Miguel tuvo dudas en el último momento de escribir su propio destino, y nosotros lo hacemos a diario en cada elección del camino que tomamos.

Un ruego, señor náufrago.
No tarde mucho en continuar.

Cariños.

Prometeo dijo...

Hola Carmen, tú sí que eres un hechizo de mujer. Muchas gracias por tu visita y por tus comentarios.

Un beso

Prometeo dijo...

Hola alba*. Hay que comprender que Miguel lleva unos días en que los sentimientos se le agolpan en el pecho. Había que darle un respiro.

Este relato cuanto más se alarga más me llega el agua al cuello, así que tendré que no perderle el hilo y no parar.

Cariños.

Onminayas dijo...

Buenas noches, Prometeo: la historia de los dos amigos va elevando por días su grado de profundidad, y su atmósfera va tornándose cada vez más enigmática e imprevisible. Como esa línea vital que nos apuntas en tu tercera sala, que curiosamente parece que sea el hilo conductor de todos los demás recintos del parque.

Llama la atención, aunque también puede llegar a ser comprensiva, la actitud medrosa de Miguel, que parece estar recelando por el incierto futuro que todavía les aguarda.

Realmente me tienes desconcertado. Pero no me dejas otra opción que seguir a la espera...

mar dijo...

El relato es una pasada, Prometeo.

Me lo he leido desde la primera entrega hasta esta última y de verdad que me tienes enganchadísima.

No se si he captado bien esta última parte en la que se pospone la experiencia de uno de los niños. Pero si es como lo he interpretado es como si en ese momento le han dado la oportunidad de escribir su propia vida, porque lineas de la vida según tengo entendido y soy bastante incrédula en este aspecto, hay varias, la de la vida, la muerte, la razón y la del corazón.
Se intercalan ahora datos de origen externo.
/-- The bellwether commits blocks up to `n` of its generation (R208). -/
def leadCommit (s : State) (c i : Nat) (v : ChSlot) (n : Nat) : State :=
  if v.committed v.gen < n then
    let v1 := { v with commits := Tbl.set v.commits v.gen n }
    leadMark (setSlotOf s c i v1) c v1 ⟨false, v.gen, n, false⟩
  else s

/-- The bellwether cancels the rest of its generation (R209): its committed blocks are still sent on; `last` where no
generation follows. -/
def leadCancel (s : State) (c i : Nat) (v : ChSlot) (last : Bool) : State :=
  let n := v.committed v.gen
  let v1 := { v with cancels := Tbl.set v.cancels v.gen n, ended := last
                     ring := v.ring.filter (fun b => b.gen != v.gen || decide (b.seq < n)) }
  leadMark (setSlotOf s c i v1) c v1 ⟨true, v.gen, n, last⟩

/-! ### Credits (R211) -/

/-- The member to which the credit of an entry that a slot frees returns: the nearest that sends to it, and before it a
detached member that still has blocks to send and no credit for them. None where the slot itself is detached: its
predecessor no longer sends to it. DESIGN CHOICE, log entry 108. -/
def creditTo (s : State) (v : ChSlot) : Option Nat :=
  if v.detached then none else
  (membersBefore v).find? (fun c =>
    match memberSlot s v c with
    | some p => p.2.sender || decide (p.2.credits < p.2.holds)
    | none => false)

def returnCredits (s : State) (v : ChSlot) (c n : Nat) : State :=
  match creditTo s v with
  | some p =>
    match memberSlot s v p with
    | some (i, w) => setSlotOf s p i { w with back := w.back ++ List.replicate n (s.now + hopLatency c p) }
    | none => s
  | none => s

/-- Credits of a sender for the ring of a member: its entries that are neither in use, nor on their way, nor awaited by a
detached member between the two. -/
def freshCredits (s : State) (v : ChSlot) (d : Nat) : Nat :=
  match memberSlot s v d with
  | some (_, w) =>
    let held := ((membersAfter v.desc v.pos).take (w.pos - v.pos - 1)).map (fun c =>
      match memberSlot s v c with
      | some p => p.2.holds
      | none => 0)
    w.ringSize - (w.ring.length + (w.coming.filter (fun m => m.block.isSome)).length + held.foldl (· + ·) 0)
  | none => 0

/-- A sender starts to send to another member (R212, R214). -/
def sendTo (s : State) (v : ChSlot) (c d : Nat) : State :=
  match memberSlot s v c with
  | some (i, w) => setSlotOf s c i { w with credits := freshCredits s w d, back := [] }
  | none => s

/-- A slot keeps the blocks that are neither sent on and finished with, nor discarded. -/
def freeRing (s : State) (c i : Nat) (v : ChSlot) (keep : ChBlock → Bool) : State :=
  let r := v.ring.filter keep
  returnCredits (setSlotOf s c i { v with ring := r }) v c (v.ring.length - r.length)

/-- Blocks that have been forwarded and that the consumer has finished with leave the ring (R210). -/
def sweepRing (s : State) (c i : Nat) : State :=
  match (s.core c).chSlot i with
  | some v => freeRing s c i v (fun b => !(b.sent && b.used))
  | none => s

/-! ### Rings (R205, R206) -/

/-- The near-store address of a ring entry. -/
def ringAddr (c : Nat) (v : ChSlot) (entry : Nat) : Nat := nearBase c + v.desc.ringOff + 512 * entry

/-- A block as the module's stores hold it; mark 64 is that of its side-array word. -/
def grabBlock (s : State) (blk gen seq : Nat) (src : Option ChSrc) : ChBlock :=
  { entry := 0, gen := gen, seq := seq, addr := blk * 512, data := s.mem.block blk, check := s.mem.check blk,
    poison := s.mem.poisonIn blk ++ (if s.mem.sideBad blk then [64] else []), src := src, sent := false, used := true }

/-- Verification of a chain block (R467). -/
def ChBlock.verify (b : ChBlock) : Verdict :=
  match b.poison with
  | w :: _ => .poisoned (w % 64)
  | [] => if b.check = blockCheck b.data then .good else .mismatch (blockCheck b.data)

/-- A block is put into a ring entry as a whole-block move (R190, R205). -/
def ringWrite (s : State) (c : Nat) (v : ChSlot) (b : ChBlock) : State :=
  let a := ringAddr c v b.entry
  s.mapMem (fun m =>
    let m1 := m.writeN a b.data
    let keep := sideCleared (m1.poison.filter (fun w => w / 64 != a / 512)) (a / 512)
      ++ b.poison.map (fun w => if w = 64 then sideAddr (a / 512) / 8 else a / 512 * 64 + w)
    let m2 : Memory := { m1 with poison := keep }
    m2.setCheck (a / 512) b.check)

/-- The ring entry that the next block takes: the first free one from the last written on. -/
def ChSlot.freeEntry (v : ChSlot) : Nat :=
  let es := (List.range v.ringSize).map (fun j => (v.wr + j) % v.ringSize)
  (es.find? (fun e => !v.ring.any (fun b => b.entry == e))).getD (v.wr % v.ringSize)

/-- No consumer takes the block here any more: it is only sent on. -/
def ChSlot.spent (v : ChSlot) (b : ChBlock) : Bool :=
  v.left || v.past b.gen || (b.gen == v.gen && (v.broken b.seq || decide (b.seq < v.nextSeq)))

/-- A block enters a member's ring, over one slot of its near port (R218); the first block of a generation brings the
generation's walk (R206). A wait for this very block ends (R217). -/
def ringPut (s : State) (c i : Nat) (v : ChSlot) (b : ChBlock) : State :=
  let b1 := { b with entry := v.freeEntry, sent := b.sent, used := v.spent b }
  let awaited := b.gen == v.gen && b.seq == v.nextSeq
  let v1 := { v with ring := v.ring ++ [b1], wr := b1.entry + 1, recvGen := b.gen, recvSeq := b.seq
                     waitAt := if awaited then none else v.waitAt
                     srcs := match b.src with
                       | some x => if v.past b.gen then v.srcs else Tbl.set v.srcs b.gen x
                       | none => v.srcs }
  let s1 := (countSlots (takePort s (2 * c) 1) (nearBase c) 1).bump (slotDrove c) 0x044 1
  ringWrite (setSlotOf s1 c i v1) c v1 b1

def markSent (v : ChSlot) (b : ChBlock) : ChSlot :=
  { v with ring := v.ring.map (fun x => if x.gen = b.gen ∧ x.seq = b.seq then { x with sent := true } else x) }

/-! ### CHAIN_BLOCK_FORWARD -/

/-- A detached member whose task still runs is attached again by the first block of a new generation (R214), but not by
that of the generation in which it was detached. -/
def rejoins (s : State) (w : ChSlot) (b : ChBlock) : Bool :=
  w.detached && b.seq == 0 && w.catching != some b.gen &&
  (match w.task with
   | some t => !aborting s t && (match s.task t with | some k => k.st == .running | none => false)
   | none => false)

/-- The member to which a slot sends its next block. -/
def nextFor (s : State) (v : ChSlot) (b : ChBlock) : Option Nat :=
  (membersAfter v.desc v.pos).find? (fun c =>
    match memberSlot s v c with
    | some p => !p.2.detached || rejoins s p.2 b
    | none => false)

/-- A detached member is attached again from a block onwards; what it lacks of earlier generations it reads itself. -/
def ChSlot.attach (w : ChSlot) (gen : Nat) : ChSlot :=
  { w with detached := false, stallAt := none, catching := if w.gen = gen then none else some ((gen + 255) % 256) }

def attachNext (s : State) (c : Nat) (v : ChSlot) (b : ChBlock) (next : Option Nat) : State :=
  match next with
  | some d =>
    match memberSlot s v d with
    | some (j, w) => if w.detached then sendTo (setSlotOf s d j (w.attach b.gen)) v c d else s
    | none => s
  | none => s

/-- The multicast copy of a bellwether's block (R335); the first block of a generation carries BASE in ADDR. -/
def mcBlock (s : State) (v : ChSlot) (b : ChBlock) : State :=
  if v.lead && v.desc.mcast then
    multicastOwn (if b.seq = 0 then clearPrunes s v.desc.group b.gen else s) { Packet.zero with
      ptype := tMcBlock, src := selfNode s, group := v.desc.group, gen := b.gen, seq := b.seq, len := 512
      checks := [b.check], data := b.data
      addr := match b.src with
        | some x => x.base
        | none => b.addr }
  else s
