/-- The ready task that comes first on a core or unit. -/
def headOf (s : State) (r : Nat) : Option Nat :=
  ((Tbl.keys s.drover.tasks).filter (fun t => wantsUnits s t && (resourcesIn s t).contains r)).foldl (fun best t =>
    match best with
    | none => some t
    | some b =>
      match s.task t, s.task b with
      | some x, some y => if goesBefore x y then some t else some b
      | _, _ => some b) none

def isHead (s : State) (t : Nat) : Bool := (resourcesIn s t).all (fun r => headOf s r == some t)

/-! ### Fillers (R240) -/

/-- The budget of a task on a core of its set, or on its unit (R241). -/
def budget (k : Task) (d : TaskD) (core : Nat) : Nat := d.wcet + Tbl.getD k.ext (if d.onCores then core else 256) 0

/-- Declared cycles that a task has still to run, on the core of its set where they are most. -/
def remaining (s : State) (t : Nat) : Nat :=
  match s.task t, taskD s t with
  | some k, some d => ((resourcesOf d).filter (fun r => decide (256 ≤ r) || !partDone s t r)).foldl (fun m r => max m (budget k d r - ranFor s k)) 0
  | _, _ => 0

/-- Declared cycles until a task could start on its whole set. -/
def startIn (s : State) (t : Nat) : Nat :=
  (resourcesIn s t).foldl (fun m r => match occupant s r with | some o => max m (remaining s o) | none => m) 0

/-- The end of the bubble on a core, in fc from now, for a filler `t`: the core is free and the task that
comes first on it waits for other cores, or its part of a task is done and other parts are not. -/
def bubbleOf (s : State) (t r : Nat) : Option Nat :=
  let ahead := match headOf s r with
    | some w => if w ≠ t then some (startIn s w) else none
    | none => none
  match occupant s r with
  | none => ahead
  | some o => if r < 256 && o != t && partDone s o r then some (ahead.getD (remaining s o)) else none

/-- A ready task fits the bubbles of every core of its set, and is of another instance than those it fills
in for. -/
def fillerFits (s : State) (t : Nat) : Bool :=
  match s.task t, taskD s t with
  | some k, some d =>
    d.onCores && k.st == .ready && d.cores.all (fun c =>
      (match bubbleOf s t c with
       | some n => decide (d.wcet + 200 ≤ n)
       | none => false)
      && (match occupant s c with
          | some o => (match s.task o with | some x => x.inst != k.inst | none => true)
          | none => true)
      && (match headOf s c with
          | some w => w == t || (match s.task w with | some x => x.inst != k.inst | none => true)
          | none => true))
  | _, _ => false

/-! ### Claims (R237) -/

/-- Logic on which a task would run is in run, not in reset and not behind a hurdle. -/
def unitReady (s : State) (i : Image) (d : TaskD) : Bool :=
  d.cores.all (fun c => !d.onCores || (s.coreRuns c && !s.hurdled (.core (coreOf c)) && (missingPins s c).isEmpty
    && (match (s.core c).load with | some l => l.task.isSome | none => true)))
  && (unitCols i d).all (fun u =>
    if u = 256 then (s.dom 22).st == .run && !s.hurdled .herd else (s.dom 23).st == .run && !s.hurdled .paddock)
  && (d.kind != kPaddock || (s.dom 22).st == .run)

/-- No pinned claim waits for the reload of its slot (03_numbers_codebooks.md R85). -/
def booksReady (s : State) (t : Nat) (d : TaskD) : Bool :=
  d.cores.all (fun c => !(List.range 16).any (fun n => awaitsSlot s t c n))

/-- The tiles that a task claims, on a core, are held by no other task. -/
def tilesFree (s : State) (t c : Nat) : Bool :=
  [false, true].all (fun b => !claimsTile s t b || ((s.core c).tile b).holder == none)

/-- Free chain slots of a core, lowest first. -/
def freeChSlots (k : Core) : List Nat := (List.range 4).filter (fun n => (k.chSlot n).isNone)

/-- The chains of a task's claims. -/
def chainClaims (s : State) (t : Nat) : List Nat :=
  (taskClaims s t).filterMap (fun c => if c.type = 5 then some (bits c.w0 7 0) else none)

/-- Every claim of the task can be granted now. -/
def claimsReady (s : State) (t : Nat) : Bool :=
  match taskD s t, imageOfTask s t with
  | some d, some i =>
    unitReady s i d && booksReady s t d && (!d.onCores || d.cores.all (fun c => tilesFree s t c))
  | _, _ => false

/-- The first task of an instance that holds a claim on a chain on a core: the one that its slot is programmed for. -/
def chainTask (s : State) (inst chain c : Nat) : Option Nat :=
  match findInst s inst with
  | some i => i.slots.find? (fun t => (chainClaims s t).contains chain
      && (match taskD s t with | some d => d.onCores && d.cores.contains c | none => false))
  | none => none

/-- A member's slot as the Drover programs it (08_drove_chains.md R203). -/
def newChSlot (d : ChainD) (chain inst pos : Nat) (t : Option Nat) : ChSlot :=
  { desc := d, chain := chain, inst := inst, task := t, pos := pos, joined := none, detached := false,
    catching := none, allow := d.catchup, gen := 0, nextSeq := 0, wr := 0, commits := [], cancels := [],
    recvGen := 0, recvSeq := 0, ring := [], coming := [], credits := d.ringBlk + 1, back := [], stallAt := none,
    waitAt := none, sentAt := 0, ended := false, left := false, srcs := [] }

/-- The slots of every member of a chain are programmed in one act, where they are not yet (R203). -/
def programChain (s : State) (inst : Nat) (i : Image) (chain : Nat) : State :=
  match i.chains[chain]? with
  | none => s
  | some d =>
    d.members.zipIdx.foldl (fun u p =>
      let k := u.core p.1
      match k.findChain inst chain with
      | some _ => u
      | none =>
        match freeChSlots k with
        | n :: _ => setSlotOf u p.1 n (newChSlot d chain inst p.2 (chainTask s inst chain p.1))
        | [] => u) s
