/-! ### Walking (R263, R264) -/

/-- What a walk needs of its job and record. -/
structure WalkEnv where
  run  : HerdRun
  rix  : Nat
  vals : List Word
  bins : List (Option Nat)
  deriving DecidableEq, Repr

/-- Where a walk stands: the state, and the visits that it has made in its tree. -/
structure WalkAt where
  st      : State
  visits  : Nat
  deriving DecidableEq, Repr

/-- A walk's outcome: a fault state, or the leaf's node index and its words. -/
inductive WalkEnd
  | stop (s : State)
  | leaf (w : WalkAt) (n : Nat) (lo hi : Word)
  deriving DecidableEq, Repr

def nodeAddr (r : HerdRun) (n : Nat) : Nat := jImage r.words + hOffNodes r.header + 8 * n

/-- HERD_NODE, with the die address of the node. -/
def nodeFault (s : State) (e : WalkEnv) (code n : Nat) : State :=
  herdFault s e.run.task 0x0503 (some (nodeAddr e.run n)) (fld code 24 ||| w32 e.rix) (w32 n)

/-- A visit is counted (R263), also in MISSING where the feature is missing. -/
def WalkAt.visit (w : WalkAt) (missing : Bool) : WalkAt :=
  let s1 := w.st.bump slotHerd 0x048 1
  { st := if missing then s1.bump slotHerd 0x04C 1 else s1, visits := w.visits + 1 }

/-- The reason for which an internal node is refused, its visits so far being `v` of `depth`. -/
def nodeCode (r : HerdRun) (root count depth v n : Nat) (lo hi : Word) : Option Nat :=
  let cmp := bits hi 30 29
  let feat := bits hi 24 16
  let f := r.feats.getD feat ⟨0, false, 0, 0⟩
  let arg := bits hi 15 0 * 256 + bits lo 31 24
  let child := bits lo 23 0
  if bits hi 27 25 != 0 || cmp == 3 || (cmp == 0 && decide (255 < arg)) then some 1
  else if hFeat r.header ≤ feat then some 2
  else if (cmp == 0 && (!f.binned || f.type == 2)) || (cmp == 1 && f.type == 2) || (cmp == 2 && !f.binned) then some 3
  else if (cmp == 1 && decide (hRaw r.header ≤ arg)) || (cmp == 2 && decide (hBit r.header ≤ arg)) then some 4
  else if root + count ≤ n + child + 1 then some 5
  else if depth ≤ v then some 6
  else none

/-- The reason for which a leaf is refused. -/
def leafCode (r : HerdRun) (lo hi : Word) : Option Nat :=
  let vote := bit hi 30
  if bits hi 29 4 != 0 || (!vote && bits hi 3 0 != 0) || (vote && lo != 0) then some 1
  else if !vote && !fFinite lo then some 7
  else if vote && decide (hOut r.header ≤ bits hi 3 0) then some 8
  else none

/-- The words that a node test reads beside the node: its raw threshold or its bitmap byte. -/
def testAddr (r : HerdRun) (cmp arg bin : Nat) : Option (Nat × Nat) :=
  if cmp = 1 then some (jImage r.words + hOffRaw r.header + 4 * arg, 4)
  else if cmp = 2 then some (jImage r.words + hOffBit r.header + 32 * arg + bin / 8, 1) else none
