-- ==== Sys2Proof/Machine/Resets.lean ====
section
/-! DEFINITION. The phases of a reset, the scratchpad sample and what each reset spares (16_faults_recovery.md R422 to
R434, R436). -/

namespace Sys2Proof.Machine

/-! ### Drain (R421 to R423, R430) -/

/-- The cores of a domain. -/
def domCores : RDom → List Nat
  | .core c => [c.val]
  | .fold f => coresIn f.val
  | .compute => List.range 256
  | .module => List.range 256
  | _ => []

/-- A transfer that the domain has started or granted: of its cores' channels, or into its stores. -/
def openIn (cores : List Nat) (c : Nat) (f : Flight) : Bool :=
  cores.contains c || (match regionCore (f.block * 512) with | some o => cores.contains o | none => false)

def coresDrained (s : State) (cores : List Nat) : Bool :=
  s.cores.all (fun e => e.2.chans.all (fun p => p.2.flights.all (fun f => !openIn cores e.1 f)))

def hostDrained (s : State) : Bool := s.host.xfer.isNone && s.host.bar2.isEmpty

def portDrained (s : State) (p : Nat) : Bool :=
  let v := s.port p
  v.outQ.isEmpty && v.rx.isEmpty && v.partial_.isNone && v.replay.isEmpty

/-- Every transfer that the domain has started or granted has completed. -/
def drained (s : State) (d : RDom) : Bool :=
  match d with
  | .core _ | .fold _ | .compute => coresDrained s (domCores d)
  | .host => hostDrained s
  | .port p => portDrained s p.val
  | .module => coresDrained s (domCores d) && hostDrained s
  | _ => true

/-- The power domains that the reset has to wake are in run (R421); those off or entering off are left. -/
def awake (s : State) (d : RDom) : Bool :=
  (wokenDoms d).all (fun x => isOff s x || ((s.dom x).st == .run && (s.dom x).target.isNone))

/-- Limits of Table 16-8 in ac (20 ns; 00_scope.md R3): the drain limit, and the timeout with the domain that it
escalates to. -/
def drainLimit : RDom → Nat
  | .core _ | .herd | .paddock | .host => 100
  | .fold _ => 200
  | .compute | .module => 500
  | .port _ => 50
  | .mgmt => 0

def overdueAt : RDom → Option Nat
  | .core _ => some 500
  | .fold _ | .herd | .paddock | .host | .port _ => some 5000
  | .compute => some 50000
  | .mgmt => some 500000
  | .module => none

def escalatesTo : RDom → RDom
  | .core c => .fold (Fin.ofNat 16 (c.val / 16))
  | .fold _ => .compute
  | _ => .module

/-- A channel outside the domain with a transfer into it at the drain limit: its task is aborted with HURDLE. -/
def dropChannel (cores : List Nat) (s : State) (c ch : Nat) : State :=
  let h := (s.core c).chan ch
  let out := h.flights.filter (openIn cores c)
  if out.isEmpty then s else
  let s1 := s.mapCore c (fun k => k.setChan ch { h with flights := h.flights.filter (fun f => !openIn cores c f) })
  if cores.contains c || h.task.isNone then s1
  else chanFault s1 c ch 0x0005 (out.head?.map (fun f => f.block * 512)) 0 0

/-- What is still open at the drain limit is answered: no write takes effect, and host accesses to the domain behave
as to a reserved range (R423, Table 16-4). -/
def dropOpen (s : State) (d : RDom) : State :=
  let cores := domCores d
  let s1 := (Tbl.keys s.cores).foldl (fun u c => (List.range 8).foldl (fun w ch => dropChannel cores w c ch) u) s
  let gone := s1.host.bar2.filter (fun b => s1.reach b.addr == .hurdle)
  gone.foldl (fun u b => bar2Refused (u.mapHost (fun h => { h with bar2 := dropFirst b h.bar2 })) b) s1

/-- The reset in progress of a domain in a phase. -/
def runAt (s : State) (d : RDom) (p : RPhase) : Option RRun :=
  s.resets.runs.find? (fun r => r.dom == d && r.phase == p)

def setRun (s : State) (r : RRun) : State :=
  mapResets s (fun x => { x with runs := x.runs.map (fun q => if q.dom = r.dom then r else q) })

/-! ### Where the sample goes (R425, R428) -/

def chainOf (s : State) (id : Nat) : Option Chain := s.resets.chains.find? (fun c => c.id == id)

def setChain (s : State) (c : Chain) : State :=
  mapResets s (fun x => { x with chains := x.chains.map (fun d => if d.id = c.id then c else d) })

/-- The domains that have a sample. -/
def hasSample : RDom → Bool
  | .mgmt | .module => false
  | _ => true

/-- A 64-bit address of two registers of the MGMT page. -/
def mgmtAddr (s : State) (lo mask : Nat) : Nat :=
  (s.reg slotMgmt lo).toNat / mask * mask + 2 ^ 32 * (s.reg slotMgmt (lo + 4)).toNat

/-- Writes of the module's own reach host memory through function 0. -/
def hostWritable (s : State) : Bool := hostUp s && !s.hurdled .host && s.host.busMast

/-- The conditions of R428 for the dump buffer. -/
def dumpOpen (s : State) (d : RDom) : Bool :=
  d != .host && bit (s.reg slotMgmt 0x19C) 31 && hostWritable s && decide (512 ≤ bits (s.reg slotMgmt 0x198) 31 9 * 512)

/-- The sample of a reset begins: its chain has its destination from its first sample on. -/
def sampleBegin (s : State) (r : RRun) : State :=
  match chainOf s r.chain with
  | none => s
  | some c =>
    if !hasSample r.dom || c.dump.isSome then s else
    let s1 := s.setReg slotMgmt 0x1A0 (s.reg slotMgmt 0x1A0 &&& 0xFFFF)
    if dumpOpen s r.dom then
      setChain (s1.hardReg slotMgmt 0x19C 0)
        { c with dump := some true, base := mgmtAddr s 0x190 4096, size := bits (s.reg slotMgmt 0x198) 31 9 * 512 }
    else mapResets (setChain s1 { c with dump := some false }) (fun x => { x with aoUsed := true })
Y sinceramente no me extraña que no estuviese seguro de seguir.
Si eso se pudiera hacer así, nuestra vida perdería toda chispa de emoción y la aventura de ser vivida pasaría a ser un guión previamente escrito con antelación.

Expectante me tienes.

Besos.

Marcela dijo...

Entiendo a Miguel. Yo también dudo muchas veces ante ciertas experiencias. Me encantó el análisis de la frase "cada persona es un mundo". Muy interesante este capítulo. Un beso.

Prometeo dijo...

Gracias Onminayas por tu intriga. El desenlace está a la vuelta de la esquina.

Saludos.

Prometeo dijo...

Hola Mar. Hay disparidad de opiniones sobre la osadía o timidez de Miguel en este caso. Puede ser simplemente una cuestión menor y una pista importante.

Besos

Prometeo dijo...

Muchas gracias Marecela.

Un beso.

Isabel Romana dijo...

Si yo hubiera tenido que elegir caminar sobre una u otra línea, hubiera preferido la quebrada e indecisa, es la que se parece más a mí vida. En cualquier caso, si las líneas unían simbólicamente el principio y el final de la vida, y el final es la muerte,mejor elegir la quebrada. Es bien conocido que la distancia más corta entre dos puntos es la línea recta.

Saludos cordiales.

Prometeo dijo...

Gracias Isabel. Has tenido una buena idea, sí con lo de las líneas de la vida.